Pushing myself past the point of breaking, I'm stretching my inner soul into a figment of my imagination and no longer wish to anticipate what's to come. What this means about my life, I'm not quite sure, but what I do know is that I must grasp my own personal imagination from the depths of my mind and recapture what my vision has always been.

I've let my blog slip along with other things, because so much has come forth in my life that has kept me from fully releasing my personal information, out of fear for others to judge. I've looked back at prior posts, desperately wishing I could resurface in a week or so with a million new ideas ready to please all of you.
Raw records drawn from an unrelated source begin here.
/-- LIMITER_LOWER: the level falls after each 1 ms below both. -/
def execLimiterLower (r : Reading) (s : State) : Out :=
  let x := measured s r
  .next (if heldFor x.below 1000000 s.time then noteReading r { x with below := some s.time } (dieLevel s r.die - 1) s
    else noteReading r x (dieLevel s r.die) s)

/-- THERMAL_TRIP: TRIP is set and Ablas parks the device. -/
def thermalTrip (die : Nat) (s : State) : State :=
  let s1 := if s.dev.pwr < 3 then park s else s
  { s1 with dev := { s1.dev with
      trip := true, tripTime := if s.dev.pwr = 4 then s.dev.tripTime else some s.time, tripDie := die } }

def execThermalTrip (die : Nat) (s : State) : Out := .next (thermalTrip die s)

/-- TRIP_OFF_TIMEOUT: the die has not cooled within 10 s. -/
def execTripOffTimeout (s : State) : Out :=
  .next (match s.dev.tripTime with
    | some t => if t + 10000000000 ≤ s.time ∧ s.dev.pwr ≠ 4 then powerOff s else s
    | none => s)

/-- SUPPLY_TRIM: changes power only, never timing or results (R376). -/
def execSupplyTrim (_cluster : Nat) (s : State) : Out := .next s

/-- The cores of a partition on which a context has resident teams. -/
def coresOf (s : State) (c : Ctx) : List Nat := ((s.allTeams.filter (fun t => t.asid == c.asid && !t.retired && t.saved == none)).map (·.core)).eraseDups

/-- BUDGET_DIVISION, every 100 µs: 64 units per µs for each core, in proportion to the cores the contexts occupy. -/
def budgetDivision (part : Nat) (s : State) : State :=
  match s.partOf part with
  | none => s
  | some p =>
    let cs := s.liveCtxs.filter (fun c => c.part == part)
    let all := cs.foldl (fun n c => n + (coresOf s c).length) 0
    if all = 0 ∨ s.time < p.divided + 100000 then s
    else cs.foldl (fun s c => s.modCtx c.asid (fun c => { c with
        ebudRate := 64 * (partCores p).length * (coresOf s c).length / all }))
      { s with parts := s.parts.map (fun q => if q.range.quarter = part then { q with divided := s.time } else q) }

def execBudgetDivision (part : Nat) (s : State) : Out := .next (budgetDivision part s)

/-- A number of whole µs of TIME refill LEVEL: by 4 × RATE each, to 400 × RATE (notes/assumptions/108.md). -/
def refilled (r n : Nat) (c : Ctx) : Ctx :=
  { c with ebudLevel := max c.ebudLevel (min (c.ebudLevel + 4 * r * n) (400 * r)), ebudTime := c.ebudTime + n }

/-- The whole µs of TIME whose refill a context has not had. -/
def refillsDue (s : State) (c : Ctx) : Nat := s.time / 1000 - c.ebudTime

/-- EBUD_REFILL: one µs, where one is due. -/
def ebudRefill (asid : Nat) (s : State) : State :=
  match s.findCtx asid with
  | none => s
  | some c => if refillsDue s c = 0 then s else s.modCtx asid (refilled (effRate s c) 1)

def execEbudRefill (asid : Nat) (s : State) : Out := .next (ebudRefill asid s)

/-- Every refill that is due. -/
def refillAll (s : State) : State :=
  let f := fun (c : Ctx) => if c.live then refilled (effRate s c) (refillsDue s c) c else c
  { s with ctx := f s.ctx, ctxs := s.ctxs.map f }

/-! ## DEDUP_SCAN and SCRUB (03 R49, R50; R368) -/

/-- The bytes of a frame. -/
def frameBytes (s : State) (f : Nat) : List Byte := (List.range (2 ^ 18)).map (fun i => memRead s.mem (f * 2 ^ 18 + i))
/-- The cells of a frame, from its base: equal where the contents are. -/
def frameCells (s : State) (f : Nat) : List Host.Cell :=
  (s.mem.filter (fun p => p.1 / 2 ^ 18 == f)).map (fun p => (p.1 % 2 ^ 18, p.2))

/-- The frames of a partition that a leaf of size 0 maps, in ascending order. -/
def mappedFrames (s : State) (part : Nat) : List Nat :=
  (((s.liveCtxs.filter (fun c => c.part == part)).flatMap (fun c => (ctxLeaves s.mem c.root).filterMap (fun l =>
    if leafSZ l.2.2 = 0 then some (leafFrame l.2.2) else none))).eraseDups).mergeSort (· ≤ ·)

/-- A frame that DEDUP_SCAN considers: all its leaves have W = 0 and PR = 0. -/
def dedupCandidate (s : State) (f : Nat) : Bool := (leavesOf s f).all (fun l => !leafWrite l.2.2.2 && !leafPR l.2.2.2 && !leafM l.2.2.2)

def frameSC (s : State) (f : Nat) : Nat := (((leavesOf s f).head?).map (fun l => leafSC l.2.2.2)).getD 0

/-- The tier of a frame (03 R31). -/
def frameTier (f : Nat) : Nat := if f < 2 ^ 22 then 0 else 1

/-- Merge victim v into survivor x, of one tier (03 R33): v's leaves name x's frame, the counts add, and v is freed with the
shoot-downs of its pages. -/
def mergeFrames (v x : Nat) (s : State) : State :=
  let n := frameSC s v + frameSC s x
  let s1 := mapLeaves v (fun l => leafSetSC (leafSetFrame l x (frameTier x)) n) s
  doomFrame v (mapLeaves x (fun l => leafSetSC l n) s1)

/-- What a scan has done so far: frames kept, merges, collisions, the pages to shoot down. -/
structure Scan where
  kept   : List Nat := []
  merged : Nat := 0
  clash  : Nat := 0
  moved  : List (Nat × Nat) := []
  deriving DecidableEq, Repr

/-- One candidate against the frames kept: merged into the first equal one whose count allows it. -/
def scanFrame (v : Nat) (acc : Scan × State) : Scan × State :=
  let s := acc.2
  let same := acc.1.kept.filter (fun x => frameTier x == frameTier v && shake256 (frameBytes s x) == shake256 (frameBytes s v))
  let equal := same.filter (fun x => frameCells s x == frameCells s v)
  let clash := same.length - equal.length
  match equal.find? (fun x => decide (frameSC s x + frameSC s v ≤ 254)) with
  | some x => ({ acc.1 with merged := acc.1.merged + 1, clash := acc.1.clash + clash
                            moved := acc.1.moved ++ (leavesOf s v).map (fun l => (l.1, l.2.1)) }, mergeFrames v x s)
  | none => ({ acc.1 with kept := acc.1.kept ++ [v], clash := acc.1.clash + clash }, s)

/-- DEDUP_SCAN: it waits for the shoot-downs under way, those of a fork among them (03 R46, R50). -/
def dedupScan (tag part : Nat) (s : State) : State :=
  command 0x50 tag s fun s =>
    if (s.partOf part).isNone then invalid 0x50 tag s
    else if s.shoots.any (fun k => !k.done) then s
    else
      let r := ((mappedFrames s part).filter (dedupCandidate s)).foldl (fun acc v => scanFrame v acc) (({} : Scan), s)
      let res := [w64 r.1.merged, w64 r.1.clash]
      if r.1.moved.isEmpty then reply 0x50 tag 0 res r.2
      else
        let ids := (List.range r.1.moved.length).map (· + r.2.nextId)
        let s1 := r.1.moved.foldl (fun s x => startShoot (some x.1) (some x.2) none s) r.2
        { s1 with dev := { s1.dev with doomed := [], busy := some { resp := { opc := 0x50, tag := tag, res := res }, shoots := ids } } }

def execDedupScan (tag part : Nat) (s : State) : Out := .next (dedupScan tag part s)

/-- The frames that the leaves of large pages cover. -/
def largeFrames (s : State) : List Nat :=
  s.liveCtxs.flatMap (fun c => (ctxLeaves s.mem c.root).filterMap (fun l =>
    if leafSZ l.2.2 = 0 then none else some (leafFrame l.2.2 + l.1 / 2 ^ 18 % framesOf (leafSZ l.2.2))))

def inPart (r : PartRange) (f : Nat) : Bool :=
  (decide (tierBase r 0 ≤ f) && decide (f < tierBase r 0 + tierFrames r 0))
  || (decide (tierBase r 1 ≤ f) && decide (f < tierBase r 1 + tierFrames r 1))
However that's not possible.

I know that you deserve better. Hell, I deserve better. This is why I've stopped putting the emphasis on consistently hitting my keyboard and more on quality of material. I do intend on keeping true to the daily routine, but I think I need to take a step back from reality and live in the fantasy for a while. 

I miss taking photos. I miss creating. I miss thrifting. I miss eating. I miss exploring. I miss reviewing. So I'm going to make a comeback.

For the past few months I've struggled to maintain my anxiety, motherhood skills, and the blogger life. I've held back. That's going to change.

Tomorrow I will provide an eating post that [I pray] will suffice as the end conclusion to this week, but this weekend I have plans. I have a plan to overcome this drought and bring forth the gold I've held onto. 

I'm tired you guys. I'm exhausted, broken, and questioning many many decisions. I'm tired. So for now I will bid you ado with yet another mediocre post, but I leave you with this. I'm coming back. I've said it before, but I've never been a tell-er. I'm a show-er.